What are the lines, written out exactly, from the one containing "def nextSlice (k" to the end of the entries below? Include both ends and nothing more.
◇ ◇ ◇
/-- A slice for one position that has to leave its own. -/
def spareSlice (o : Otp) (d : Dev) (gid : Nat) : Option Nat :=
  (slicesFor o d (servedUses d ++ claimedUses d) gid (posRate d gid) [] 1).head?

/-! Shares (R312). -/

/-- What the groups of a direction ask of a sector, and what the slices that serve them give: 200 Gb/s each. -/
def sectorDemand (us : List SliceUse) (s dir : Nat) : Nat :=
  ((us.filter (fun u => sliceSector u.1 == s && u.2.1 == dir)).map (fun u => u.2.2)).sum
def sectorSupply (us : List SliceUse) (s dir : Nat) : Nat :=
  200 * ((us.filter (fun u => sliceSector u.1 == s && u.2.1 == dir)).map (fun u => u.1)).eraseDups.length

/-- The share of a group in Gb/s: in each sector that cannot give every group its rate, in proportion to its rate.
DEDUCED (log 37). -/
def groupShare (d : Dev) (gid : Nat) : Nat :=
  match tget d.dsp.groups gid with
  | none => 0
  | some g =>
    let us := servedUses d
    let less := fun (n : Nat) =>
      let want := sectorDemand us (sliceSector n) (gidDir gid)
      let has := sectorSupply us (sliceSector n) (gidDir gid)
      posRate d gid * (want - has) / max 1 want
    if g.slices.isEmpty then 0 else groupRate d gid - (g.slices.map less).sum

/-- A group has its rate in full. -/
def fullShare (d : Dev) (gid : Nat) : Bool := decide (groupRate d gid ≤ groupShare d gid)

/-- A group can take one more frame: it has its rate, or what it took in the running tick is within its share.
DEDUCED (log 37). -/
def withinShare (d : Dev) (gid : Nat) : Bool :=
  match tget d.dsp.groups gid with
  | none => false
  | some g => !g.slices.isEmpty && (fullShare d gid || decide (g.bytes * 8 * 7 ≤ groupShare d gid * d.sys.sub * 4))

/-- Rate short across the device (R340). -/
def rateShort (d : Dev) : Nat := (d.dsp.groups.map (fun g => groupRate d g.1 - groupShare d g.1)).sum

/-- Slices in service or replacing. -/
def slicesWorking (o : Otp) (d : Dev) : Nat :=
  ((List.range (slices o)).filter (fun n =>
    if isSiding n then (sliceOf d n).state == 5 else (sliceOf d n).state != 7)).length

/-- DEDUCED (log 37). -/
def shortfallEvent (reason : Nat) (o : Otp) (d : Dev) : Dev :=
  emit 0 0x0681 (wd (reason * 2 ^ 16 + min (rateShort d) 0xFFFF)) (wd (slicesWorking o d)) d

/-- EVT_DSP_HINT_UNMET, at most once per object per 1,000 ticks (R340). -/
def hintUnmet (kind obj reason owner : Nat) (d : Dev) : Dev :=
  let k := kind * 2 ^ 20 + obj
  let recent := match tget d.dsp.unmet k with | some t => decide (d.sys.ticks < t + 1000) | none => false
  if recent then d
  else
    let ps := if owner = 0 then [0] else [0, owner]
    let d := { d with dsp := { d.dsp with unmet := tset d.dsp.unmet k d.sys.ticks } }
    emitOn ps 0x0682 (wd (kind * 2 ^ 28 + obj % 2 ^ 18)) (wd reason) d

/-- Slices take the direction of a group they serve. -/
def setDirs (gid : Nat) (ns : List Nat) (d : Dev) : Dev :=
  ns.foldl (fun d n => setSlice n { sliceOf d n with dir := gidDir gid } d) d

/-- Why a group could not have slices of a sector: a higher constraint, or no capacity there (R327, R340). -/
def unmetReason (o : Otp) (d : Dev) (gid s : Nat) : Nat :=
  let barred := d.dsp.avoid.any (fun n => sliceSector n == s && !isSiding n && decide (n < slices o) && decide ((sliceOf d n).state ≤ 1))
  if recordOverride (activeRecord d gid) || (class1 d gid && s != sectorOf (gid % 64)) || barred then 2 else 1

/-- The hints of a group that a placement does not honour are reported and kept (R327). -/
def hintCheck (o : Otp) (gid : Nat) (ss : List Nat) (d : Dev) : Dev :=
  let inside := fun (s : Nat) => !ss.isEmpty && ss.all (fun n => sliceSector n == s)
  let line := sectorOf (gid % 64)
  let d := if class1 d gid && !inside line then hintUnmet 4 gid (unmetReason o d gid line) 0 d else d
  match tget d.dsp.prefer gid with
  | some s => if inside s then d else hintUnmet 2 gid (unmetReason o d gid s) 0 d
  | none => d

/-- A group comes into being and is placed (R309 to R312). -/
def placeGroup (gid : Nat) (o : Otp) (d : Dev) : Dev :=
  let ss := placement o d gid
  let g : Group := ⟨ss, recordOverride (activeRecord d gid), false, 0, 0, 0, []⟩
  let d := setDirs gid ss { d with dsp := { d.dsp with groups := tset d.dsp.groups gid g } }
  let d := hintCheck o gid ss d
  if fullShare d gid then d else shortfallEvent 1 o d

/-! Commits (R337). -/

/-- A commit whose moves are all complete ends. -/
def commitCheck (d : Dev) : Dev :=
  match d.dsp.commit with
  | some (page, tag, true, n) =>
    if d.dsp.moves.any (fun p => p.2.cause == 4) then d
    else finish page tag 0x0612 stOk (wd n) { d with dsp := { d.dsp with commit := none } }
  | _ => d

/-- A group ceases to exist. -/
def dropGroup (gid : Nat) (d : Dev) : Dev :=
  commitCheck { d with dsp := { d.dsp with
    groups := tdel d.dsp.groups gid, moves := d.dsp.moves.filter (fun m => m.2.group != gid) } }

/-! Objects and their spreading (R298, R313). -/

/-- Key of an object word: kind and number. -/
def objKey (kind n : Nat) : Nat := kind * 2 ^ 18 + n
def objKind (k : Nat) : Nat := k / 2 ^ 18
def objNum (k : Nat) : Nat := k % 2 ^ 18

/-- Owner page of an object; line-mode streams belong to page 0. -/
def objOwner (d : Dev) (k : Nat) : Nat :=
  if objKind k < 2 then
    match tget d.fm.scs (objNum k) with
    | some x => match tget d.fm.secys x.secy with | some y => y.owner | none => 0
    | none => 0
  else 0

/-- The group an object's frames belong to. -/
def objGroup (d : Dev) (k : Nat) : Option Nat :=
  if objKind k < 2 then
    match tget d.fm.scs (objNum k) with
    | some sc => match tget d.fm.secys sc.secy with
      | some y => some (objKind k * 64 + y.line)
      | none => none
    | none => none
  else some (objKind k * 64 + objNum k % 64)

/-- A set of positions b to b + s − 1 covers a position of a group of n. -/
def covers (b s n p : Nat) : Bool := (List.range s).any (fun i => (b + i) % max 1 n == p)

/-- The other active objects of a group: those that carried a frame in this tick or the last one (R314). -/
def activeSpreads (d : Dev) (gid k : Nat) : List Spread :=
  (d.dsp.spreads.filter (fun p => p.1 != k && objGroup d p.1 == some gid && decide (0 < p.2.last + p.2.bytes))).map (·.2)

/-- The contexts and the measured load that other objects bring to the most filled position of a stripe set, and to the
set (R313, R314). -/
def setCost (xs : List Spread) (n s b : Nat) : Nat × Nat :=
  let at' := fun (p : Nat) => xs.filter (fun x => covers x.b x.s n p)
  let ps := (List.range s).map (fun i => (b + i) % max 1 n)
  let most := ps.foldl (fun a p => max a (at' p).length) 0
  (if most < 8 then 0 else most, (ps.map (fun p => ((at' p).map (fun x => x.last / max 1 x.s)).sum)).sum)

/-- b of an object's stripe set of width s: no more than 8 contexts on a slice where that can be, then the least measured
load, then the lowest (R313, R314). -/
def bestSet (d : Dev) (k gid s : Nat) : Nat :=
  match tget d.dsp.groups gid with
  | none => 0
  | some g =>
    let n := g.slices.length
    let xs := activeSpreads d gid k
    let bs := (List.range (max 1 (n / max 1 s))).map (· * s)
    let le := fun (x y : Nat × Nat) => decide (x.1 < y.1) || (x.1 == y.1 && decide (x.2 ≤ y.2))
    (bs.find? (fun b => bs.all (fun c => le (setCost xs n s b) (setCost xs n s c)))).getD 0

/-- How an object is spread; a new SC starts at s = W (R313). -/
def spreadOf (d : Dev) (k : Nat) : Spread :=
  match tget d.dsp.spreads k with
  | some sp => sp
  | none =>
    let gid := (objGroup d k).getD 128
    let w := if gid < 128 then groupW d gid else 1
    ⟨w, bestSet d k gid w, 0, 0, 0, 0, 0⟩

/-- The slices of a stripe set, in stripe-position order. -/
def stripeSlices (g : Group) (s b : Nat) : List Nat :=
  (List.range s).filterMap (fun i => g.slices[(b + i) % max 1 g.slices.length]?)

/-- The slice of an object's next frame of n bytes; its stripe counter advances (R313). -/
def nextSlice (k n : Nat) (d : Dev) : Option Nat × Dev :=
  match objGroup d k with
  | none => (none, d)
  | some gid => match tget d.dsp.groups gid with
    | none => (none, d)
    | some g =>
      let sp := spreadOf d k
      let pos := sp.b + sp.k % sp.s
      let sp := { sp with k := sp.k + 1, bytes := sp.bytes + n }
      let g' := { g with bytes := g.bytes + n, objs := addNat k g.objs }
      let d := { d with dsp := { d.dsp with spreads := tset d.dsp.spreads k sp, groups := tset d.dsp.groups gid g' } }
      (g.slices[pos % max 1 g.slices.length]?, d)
◇ ◇ ◇
● Answer to this exercise
def nextSlice (k n : Nat) (d : Dev) : Option Nat × Dev :=
  match objGroup d k with
  | none => (none, d)
  | some gid => match tget d.dsp.groups gid with
    | none => (none, d)
    | some g =>
      let sp := spreadOf d k
      let pos := sp.b + sp.k % sp.s
      let sp := { sp with k := sp.k + 1, bytes := sp.bytes + n }
      let g' := { g with bytes := g.bytes + n, objs := addNat k g.objs }
      let d := { d with dsp := { d.dsp with spreads := tset d.dsp.spreads k sp, groups := tset d.dsp.groups gid g' } }
      (g.slices[pos % max 1 g.slices.length]?, d)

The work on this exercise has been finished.